La Sala resuelve la admisibilidad del recurso  de  casación  interpuesto  por  el defensor de Anselmo  Ospina  Marín contra la sentencia de segunda instancia  proferida  por el Tribunal Superior de Cali, el 29 de junio de 2010, mediante la  cual  confirmó  la  dictada  por  el Juzgado Veintiuno Penal del Circuito de la  misma  ciudad,  el  10  de  febrero  del  mismo  año; y lo condenó a las penas  principales  de 65 meses de prisión y multa de $313.949.382.00 y a la accesoria  de  interdicción  de derechos y  funciones públicas por el mismo lapso de  la  privativa  de la libertad, como autor del delito de enriquecimiento ilícito  de particulares.   

HECHOS  

El   juzgador  de  segunda  instancia  los  sintetizó de la siguiente manera:   

“….La  génesis  del presente proceso lo  fueron  las  copias  expedidas  por  el  Fiscal  79  de  la Unidad de Patrimonio  Económico,  dispuestas  dentro de la investigación que ese despacho llevaba en  contra  de  los  señores  Miguel  Antonio Vélez y Anselmo Ospina Marín por el  delito  de  estafa,  a  fin  de  que  se investigara el origen de altas sumas de  dinero  que  en CDAT’s posee  el  señor  ANSELMO  OSPINA  MARÍN y así establecer si se incurrió o no en el  delito de enriquecimiento ilícito”.   

ANTECEDENTES  

1.  Por  los anteriores hechos, la Fiscalía  Veintiuno  Seccional  de  la  Unidad  Nacional Anticorrupción, el 16 de mayo de  2005,  acusó a Anselmo Ospina Marín por la conducta punible de enriquecimiento  ilícito  de  particulares,  decisión que al ser recurrida fue confirmada el 30  de marzo de 2006.   

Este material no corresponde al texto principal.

-- ==== Sys2Proof/Machine/Dispatch.lean ====
section
/-! DEFINITION. The dispatch of an instruction or event to its meaning: one arm per constructor. -/

namespace Sys2Proof.Machine

open Sys2Proof
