/-- Between two instructions: a tail write before PHASE 4 or to no queue does nothing, a stale one does nothing, an out-of-range one is
counted and a good one moves TAIL; a management write changes the register at its offset and no other; GO reads queue 0's block once; each
bring-up phase does its work and sets the next; a reset leaves PHASE 0, no queue, no crew and the host's memory; a report is written at
ATTADDR and sets ATTDONE; a governor's window adds its acting budget; THROT follows TEMP; a page fill ends in its leaf or its failure; an
uncorrectable error poisons its granule or acts on its owner; corrections make at most one record a millisecond. Each answers a next
state. (R339, R370, R372, R373, R374, R377, R379, R305, R306, R419, R420, R434) -/
def Obligations.PlatformAndErrorEvents : Prop :=
  (∀ (q : BitVec 10) (val : BitVec 64) (s : State), s.unit = .none →
      (s.phase ≠ 4 ∨ mfind s.queues q.toNat = none → exec (.tailRegisterWrite q val) s = .next s) ∧
      (∀ (x : Queue) (seq idx d : Nat), s.phase = 4 → mfind s.queues q.toNat = some x → seq = val.toNat / 2 ^ 32 → idx = val.toNat % 2 ^ 32 →
        d = (seq + 2 ^ 32 - x.lseq) % 2 ^ 32 →
        (d = 0 ∨ 2 ^ 31 ≤ d → exec (.tailRegisterWrite q val) s = .next s) ∧
        (d ≠ 0 → d < 2 ^ 31 → (x.depth < (idx + 2 ^ 32 - x.head) % 2 ^ 32 ∨ 2 ^ 31 ≤ (idx + 2 ^ 32 - x.tail) % 2 ^ 32) →
          exec (.tailRegisterWrite q val) s = .next { s with queues := mset s.queues q.toNat { x with malformed := x.malformed + 1 } }) ∧
        (d ≠ 0 → d < 2 ^ 31 → (idx + 2 ^ 32 - x.head) % 2 ^ 32 ≤ x.depth → (idx + 2 ^ 32 - x.tail) % 2 ^ 32 < 2 ^ 31 →
          ∃ t : State, exec (.tailRegisterWrite q val) s = .next t ∧
            mfind t.queues q.toNat = some { x with lseq := seq, tail := idx, waitLap := false } ∧
            (∀ j, j ≠ q.toNat → mfind t.queues j = mfind s.queues j) ∧
            (s.mem.wf = true → ∀ a, a < ticketAt q.toNat + 4 ∨ ticketAt q.toNat + 8 ≤ a → memGet t.mem a = memGet s.mem a)))) ∧
  (∀ (s : State), s.unit = .none →
      (∀ v : DWord, (∃ t, exec (.registerWrite 0x10 1 v) s = .next t ∧ t = { s with q0desc := v }) ∧
        (∃ t, exec (.registerWrite 0x18 1 v) s = .next t ∧ t = { s with patchaddr := v }) ∧
        (∃ t, exec (.registerWrite 0x830 1 v) s = .next t ∧ t = { s with attAddr := v }) ∧
        (∃ t, exec (.registerWrite 0x10 0 v) s = .next t ∧ t = { s with q0desc := DWord.mk s.q0desc.hi v.lo }) ∧
        (∃ t, exec (.registerWrite 0x14 0 v) s = .next t ∧ t = { s with q0desc := DWord.mk v.lo s.q0desc.lo }) ∧
        (∀ c < 80, exec (.registerWrite (BitVec.ofNat 30 (0x200 + 4 * c)) 0 v) s =
          .next { s with clusters := mset s.clusters c { s.cluster c with budget := v.toNat % 128 } }) ∧
        (∀ c < 80, exec (.registerWrite (BitVec.ofNat 30 (0x400 + 4 * c)) 0 v) s =
          .next { s with clusters := mset s.clusters c { s.cluster c with stalled := 0 } }) ∧
        (∀ k < 12, exec (.registerWrite (BitVec.ofNat 30 (0x600 + 4 * k)) 0 v) s =
          .next { s with hbmStacks := mset s.hbmStacks k { s.stack k with budget := v.toNat % 128 } }) ∧
        (∀ d < 2, ∃ t, exec (.registerWrite (BitVec.ofNat 30 (0x50 + 8 * d)) 0 v) s = .next t ∧ t.tlimit d = v.toNat / 2 ^ 16 % 256 ∧
          t.temp d = s.temp d ∧ t.throt d = s.throt d ∧ { t with therm := s.therm } = s) ∧
        (∀ i < 12, ∃ t, exec (.registerWrite (BitVec.ofNat 30 (0x800 + 4 * i)) 0 v) s = .next t ∧ { t with attNonce := s.attNonce } = s ∧
          ∀ b < 384, t.attNonce.getLsbD b = if 32 * i ≤ b ∧ b < 32 * i + 32 then v.getLsbD (b - 32 * i) else s.attNonce.getLsbD b) ∧
        exec (.registerWrite 0x20 0 v) s = .next (if s.phase ≠ 0 ∨ s.booted = true then s
          else if v.getLsbD 1 then { s with bootctl := BitVec.ofNat 32 (v.toNat % 2) }.go else { s with bootctl := BitVec.ofNat 32 (v.toNat % 2) }) ∧
        exec (.registerWrite 0x838 0 v) s = exec (.attgo v.lo) s ∧ exec (.registerWrite 8 0 v) s = exec (.mstatusAttdoneClear v.lo) s) ∧
      (∀ off w v, (w = 0 ∧ off.toNat % 4 ≠ 0) ∨ (w = 1 ∧ off.toNat % 8 ≠ 0) ∨ off.toNat < 8 ∨ (0x840 ≤ off.toNat) ∨ (0x40 ≤ off.toNat ∧ off.toNat < 0x50) ∨
          (0x100 ≤ off.toNat ∧ off.toNat < 0x200) → exec (.registerWrite off w v) s = .next s) ∧
      (∀ v : BitVec 32, exec (.attgo v) s = .next (if v = 1 ∧ s.phase = 4 then { s with attBusy := s.attBusy + 1 } else s)) ∧
      (∀ v : BitVec 32, exec (.mstatusAttdoneClear v) s =
        .next (if v.getLsbD 25 then { s with mstatus := s.mstatus &&& ~~~(0x02000000 : Word) } else s)) ∧
      (∀ c v, exec (.mgovstatClear c v) s = .next { s with clusters := mset s.clusters c.toNat { s.cluster c.toNat with stalled := 0 } }) ∧
      (∀ d : BitVec 1, ∃ t : State, exec (.mgovWindow d) s = .next t ∧ { t with clusters := s.clusters } = s ∧
        ∀ c < 80, t.cluster c = if c / 40 = d.toNat then { s.cluster c with
          credit := (actingBudget (s.cluster c).budget (s.throt d.toNat) (mget false s.cap8 d.toNat) : Int) + min (s.cluster c).credit 0 } else s.cluster c)) ∧
  (∀ (s : State), s.unit = .none →
      (s.phase ≠ 0 ∨ s.booted = true → exec .bootctlGo s = .next s) ∧
      (s.phase = 0 → s.booted = false → ∃ t : State, exec .bootctlGo s = .next t ∧ t.phase = 1 ∧ t.booted = true ∧
        (s.elsewhere = [] → t.q0block = s.read s.q0desc.toNat 128) ∧
        t.elog = field t.q0block 88 8 ∧ t.elogDepth = field t.q0block 96 4 ∧ t.lwatch = field t.q0block 100 4 ∧ t.saveArea = field t.q0block 104 8 ∧
        t.saveSize = field t.q0block 112 4 ∧ t.mem = s.mem ∧ t.queues = s.queues) ∧
      (s.phase = 1 → ∃ t : State, exec .bringupPhaseComplete s = .next t ∧ t.phase = 2 ∧ t.tags = [] ∧ t.full = [] ∧ t.copies = [] ∧
        ∀ a, memGet t.mem a = if a < hostBase then 0 else memGet s.mem a) ∧
      (s.phase = 2 → ∃ t : State, exec .bringupPhaseComplete s = .next t ∧ t.phase = 3 ∧ t.mem = s.mem ∧
        (s.bootctl.getLsbD 0 = false → t.mstatus.getLsbD 27 = s.mstatus.getLsbD 27 ∧ t.mstatus.getLsbD 26 = s.mstatus.getLsbD 26) ∧
        (s.bootctl.getLsbD 0 = true → ∀ a h n, a = s.patchaddr.toNat → h = s.peek a 16 → n = field h 4 4 →
          (field h 0 4 = 0x50415443 ∧ n ≤ 4194304 ∧ field h 12 4 = 0 ∧ s.peekBad a (16 + n + 96) = false ∧
              ecdsaVerifies (Config.patchKey.1.toNat, Config.patchKey.2.toNat) (sha384 (s.peek a (16 + n))) (s.peek (a + 16 + n) 96) = true →
            t.mstatus.getLsbD 27 = true ∧ t.patchVersion = field h 8 4 ∧ t.patchHash = sha384 (s.peek a (16 + n) ++ s.peek (a + 16 + n) 96)) ∧
          (field h 0 4 ≠ 0x50415443 ∨ 4194304 < n ∨ field h 12 4 ≠ 0 ∨ s.peekBad a (16 + n + 96) = true ∨
              ecdsaVerifies (Config.patchKey.1.toNat, Config.patchKey.2.toNat) (sha384 (s.peek a (16 + n))) (s.peek (a + 16 + n) 96) = false →
            t.mstatus.getLsbD 26 = true ∧ t.mstatus.getLsbD 27 = s.mstatus.getLsbD 27 ∧ t.patchVersion = s.patchVersion))) ∧
      (s.phase = 3 → ∃ (t : State) (q : Queue), exec .bringupPhaseComplete s = .next t ∧ t.phase = 4 ∧ mget 0 t.stage 0 = 1 ∧ mfind t.queues 0 = some q ∧
        q.ctx = 0 ∧ q.ring = field s.q0block 16 8 ∧ q.depth = field s.q0block 24 4 ∧ q.head = 0 ∧ q.tail = 0 ∧ t.isFull tokenAt = true ∧
        (∀ c < 320, mfind t.crews (crewKey c 63) = some { group := 16384 + c, index := 0 }) ∧ ∀ j, j ≠ 0 → mfind t.queues j = mfind s.queues j) ∧
      (s.phase = 0 ∨ 4 ≤ s.phase → exec .bringupPhaseComplete s = .next s) ∧
      (∀ i ∈ [Instr.powerGoodReset, .pcieConventionalReset, .packageReset], ∃ t : State, exec i s = .next t ∧ t.phase = 0 ∧ t.clock = 0 ∧ t.queues = [] ∧
        t.crews = [] ∧ t.groups = [] ∧ t.launches = [] ∧ t.copies = [] ∧ t.booted = false ∧ (∀ n, t.slab n = 0) ∧ (∀ c, (t.cluster c).budget = 64) ∧
        (∀ k, (t.stack k).budget = 64) ∧ (∀ n, (mget {} t.slots n).status = 0) ∧ t.tags = [] ∧ (∀ a < hostBase, memGet t.mem a = 0) ∧
        (i = .powerGoodReset → t.dead = []) ∧ (i ≠ .powerGoodReset → t.dead = s.dead) ∧
        (i ≠ .packageReset ∨ s.elog = 0 → ∀ a, hostBase ≤ a → memGet t.mem a = memGet s.mem a))) ∧
  (∀ (s : State) (r : List Byte), s.unit = .none → r = s.report →
      (s.attBusy = 0 → exec .attestationReport s = .next s) ∧
      (s.attBusy ≠ 0 → ∃ t : State, exec .attestationReport s = .next t ∧ t.attBusy = s.attBusy - 1 ∧ t.mstatus.getLsbD 25 = true ∧
        (s.mem.wf = true → s.elsewhere = [] → (s.poison = [] → ∀ j < 272, memGet t.mem (s.attAddr.toNat + j) = r.getD j 0) ∧
          ∀ a, a < s.attAddr.toNat ∨ s.attAddr.toNat + 368 ≤ a → memGet t.mem a = memGet s.mem a)) ∧
      (s.mstatus.getLsbD 27 = true → (r.drop 112).take 48 = beBytes s.patchHash.toNat 48) ∧
      (∀ n, (n = 6 ∨ n = 7) → (mget {} s.slots n).status = 2 →
        (r.drop (160 + 48 * (n - 6))).take 48 = beBytes (sha384 (mget {} s.slots n).image).toNat 48) ∧
      r.length = 272 ∧ r.take 4 = leBytes 0x41545354 4 ∧ (r.drop 16).take 48 = leBytes s.attNonce.toNat 48 ∧ r.drop 264 = leBytes s.clock 8) ∧
  (∀ (d : BitVec 1) (s : State), s.unit = .none →
      (∀ (w : BitVec 16) (c : BitVec 8), ∃ t : State, exec (.sensorRefresh d w c) s = .next t ∧ t.temp d.toNat = c.toNat ∧
        t.tlimit d.toNat = s.tlimit d.toNat ∧ mfind t.power d.toNat = some (BitVec.ofNat 32 w.toNat) ∧
        t.throt d.toNat = (if s.tlimit d.toNat ≤ c.toNat then true else if c.toNat + 5 ≤ s.tlimit d.toNat then false else s.throt d.toNat) ∧
        t.clusters = s.clusters ∧ t.mem = s.mem) ∧
      (mfind s.hot d.toNat = none → exec (.thermalEmergencyCap d) s = .next s) ∧
      (∀ since, mfind s.hot d.toNat = some since → since + 800000 ≤ s.clock → mget false s.cap8 d.toNat = false →
        ∃ t : State, exec (.thermalEmergencyCap d) s = .next t ∧ (s.elog = 0 → t = { s with cap8 := mset s.cap8 d.toNat true })) ∧
      (s.temp d.toNat < 125 → exec (.thermalShutdown d) s = .next s) ∧
      (125 ≤ s.temp d.toNat → ∃ t : State, exec (.thermalShutdown d) s = .next t ∧ mget false t.dead d.toNat = true ∧ t.mem = s.mem)) ∧
  (∀ (pte : BitVec 52) (s : State), s.unit = .none →
      ((∀ f ∈ s.pageFills, f.pte ≠ pte.toNat ∨ f.failed.isSome) → exec (.pageFillComplete pte) s = .next s) ∧
      (∀ f, s.pageFills.find? (fun f => f.pte == pte.toNat && f.failed.isNone) = some f →
        (∀ t, s.fillPage f.pte f.entry f.level = .ok t → exec (.pageFillComplete pte) s = .next t ∧ ∀ f ∈ t.pageFills, f.pte ≠ pte.toNat) ∧
        (∀ sub, s.fillPage f.pte f.entry f.level = .error sub → ∃ t : State, exec (.pageFillComplete pte) s = .next t ∧
          { t with pageFills := s.pageFills } = s ∧ ∃ g ∈ t.pageFills, g.pte = pte.toNat ∧ g.failed = some sub))) ∧
  (∀ (id : BitVec 32) (addr : BitVec 52) (s : State) (pa n : Nat), s.unit = .none → pa = addr.toNat → n = id.toNat →
      (∀ u : BitVec 4, (u = 1 ∧ region pa = .hbm) ∨ (u = 9 ∧ region pa = .host) → ∃ t : State, exec (.uncorrectableError u id addr) s = .next t ∧
        (s.elog = 0 → t = { s with poison := mset s.poison (pa / 16) true })) ∧
      (∀ u : BitVec 4, (u = 1 ∧ region pa ≠ .hbm) ∨ (u = 9 ∧ region pa ≠ .host) ∨ (u = 3 ∧ region pa ≠ .staging) ∨ u = 0 ∨ 9 < u →
        exec (.uncorrectableError u id addr) s = .next s) ∧
      (mfind s.copies (copyKey n (pa / 128)) = none → exec (.uncorrectableError 2 id addr) s = .next s) ∧
      (∀ c, mfind s.copies (copyKey n (pa / 128)) = some c → c.write = true → s.elog = 0 → ∃ (t : State) (x : Copy), exec (.uncorrectableError 2 id addr) s = .next t ∧
        mfind t.copies (copyKey n (pa / 128)) = some x ∧ x.line.data = c.line.data ∧ x.dirty = true ∧ pa % 128 / 16 ∈ x.line.poison ∧
        x.wts = c.wts ∧ x.rts = c.rts ∧ t.mem = s.mem) ∧
      (∀ c, mfind s.copies (copyKey n (pa / 128)) = some c → c.write = false → c.tracked = false → c.owner = none → s.elog = 0 →
        exec (.uncorrectableError 2 id addr) s = .next { s with copies := mdel s.copies (copyKey n (pa / 128)) }) ∧
      (stagingBase ≤ pa → pa < stagingBase + 65536 → s.elog = 0 → exec (.uncorrectableError 3 id addr) s = .next s.resetAll) ∧
      (exec (.uncorrectableError 4 id addr) s = exec (.poisoned (BitVec.ofNat 45 (pa / 128))) s) ∧
      (∀ u : BitVec 4, u = 5 ∨ u = 6 → (slotOf n = 63 → s.elog = 0 → exec (.uncorrectableError u id addr) s = .next s) ∧
        (slotOf n ≠ 63 → mfind s.crews n = none → exec (.uncorrectableError u id addr) s = .next s) ∧
        (slotOf n ≠ 63 → (mfind s.crews n).isSome = true → exec (.uncorrectableError u id addr) s = .next (s.killError (s.crew n).group u.toNat (coreOf n) 0))) ∧
      (∀ gk (g : Group), mfind s.groups gk = some g → g.gang = none → s.elog = 0 → mfind (s.killError gk 5 0 0).groups gk = none) ∧
      ((s.cluster n).gang = none → exec (.uncorrectableError 7 id addr) s = .next s) ∧
      (∀ g, (s.cluster n).gang = some g → exec (.uncorrectableError 7 id addr) s = .next (s.killError (s.gangHead g) 7 (4 * n) 0)) ∧
      ((∀ e ∈ s.hbmStacks, e.1 ≠ n / 1024 ∨ e.2.launch = none) → exec (.uncorrectableError 8 id addr) s = .next s)) ∧
  (∀ (u : BitVec 4) (d : BitVec 1) (id : BitVec 32) (addr : BitVec 52) (count : BitVec 16) (s : State) (key : Nat), s.unit = .none →
      key = 2 * u.toNat + d.toNat →
      (∀ last k, mfind s.corrections key = some (last, k) → s.clock < last + 800000 →
        exec (.correctionSummary u d id addr count) s = .next { s with corrections := mset s.corrections key (last, k + count.toNat) }) ∧
      ((∀ last k, mfind s.corrections key = some (last, k) → last + 800000 ≤ s.clock) → ∃ t : State,
        exec (.correctionSummary u d id addr count) s = .next t ∧ mfind t.corrections key = some (s.clock, 0) ∧
        (s.elog ≠ 0 → t.errSeq = s.errSeq + 1) ∧ (s.elog = 0 → t.mem = s.mem))) ∧
  (∀ (g : BitVec 48) (s : State), s.unit = .none → exec (.patrolScrub g 0) s = .next s ∧
      (s.coreOwned (16 * g.toNat) = false → exec (.patrolScrub g 1) s = .next s) ∧
      (s.coreOwned (16 * g.toNat) = true → region (16 * g.toNat) = .hbm → ∃ t : State, exec (.patrolScrub g 1) s = .next t ∧
        (s.elog = 0 → t = { s with poison := mset s.poison g.toNat true }))) ∧
  (∀ (s : State), s.unit = .none →
      (∀ c e, ∃ t : State, exec (.firmwareCrewRestart c e) s = .next t ∧ (320 ≤ c.toNat ∨ s.phase ≠ 4 ∨ s.elog = 0 → t = s) ∧
        t.crews = s.crews ∧ t.queues = s.queues ∧ t.groups = s.groups) ∧
      (∀ u id, u ≠ 14 → u ≠ 16 → exec (.summarisingRecord u id) s = .next s) ∧
      (∀ id : BitVec 32, (∀ q, mfind s.queues id.toNat = some q → q.malformed = 0) → exec (.summarisingRecord 14 id) s = .next s) ∧
      (∀ (id : BitVec 32) (q : Queue), mfind s.queues id.toNat = some q → q.malformed ≠ 0 → ∃ t : State, exec (.summarisingRecord 14 id) s = .next t ∧
        mfind t.queues id.toNat = some { q with malformed := 0 } ∧ (s.elog ≠ 0 → t.errSeq = s.errSeq + 1)) ∧
      (∀ id : BitVec 32, mget 0 s.skippedOrs id.toNat = 0 → exec (.summarisingRecord 16 id) s = .next s) ∧
      (∀ id : BitVec 32, mget 0 s.skippedOrs id.toNat ≠ 0 → ∃ t : State, exec (.summarisingRecord 16 id) s = .next t ∧
        mfind t.skippedOrs id.toNat = none ∧ (s.elog ≠ 0 → t.errSeq = s.errSeq + 1)))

2. La etapa del juicio la tramitó el Juzgado  Veintiuno  Penal  del  Circuito  de  Cali  que,  el 10  de febrero de 2010,  condenó  a   Anselmo  Ospina Marín a las penas principales de 65 meses de  prisión  y  multa  de  $313.949.382.00  y  a  la  accesoria de interdicción de  derechos  y  funciones  públicas  por  el  mismo  lapso  de  la privativa de la  libertad,  como  autor  del  delito de enriquecimiento ilícito de particulares.   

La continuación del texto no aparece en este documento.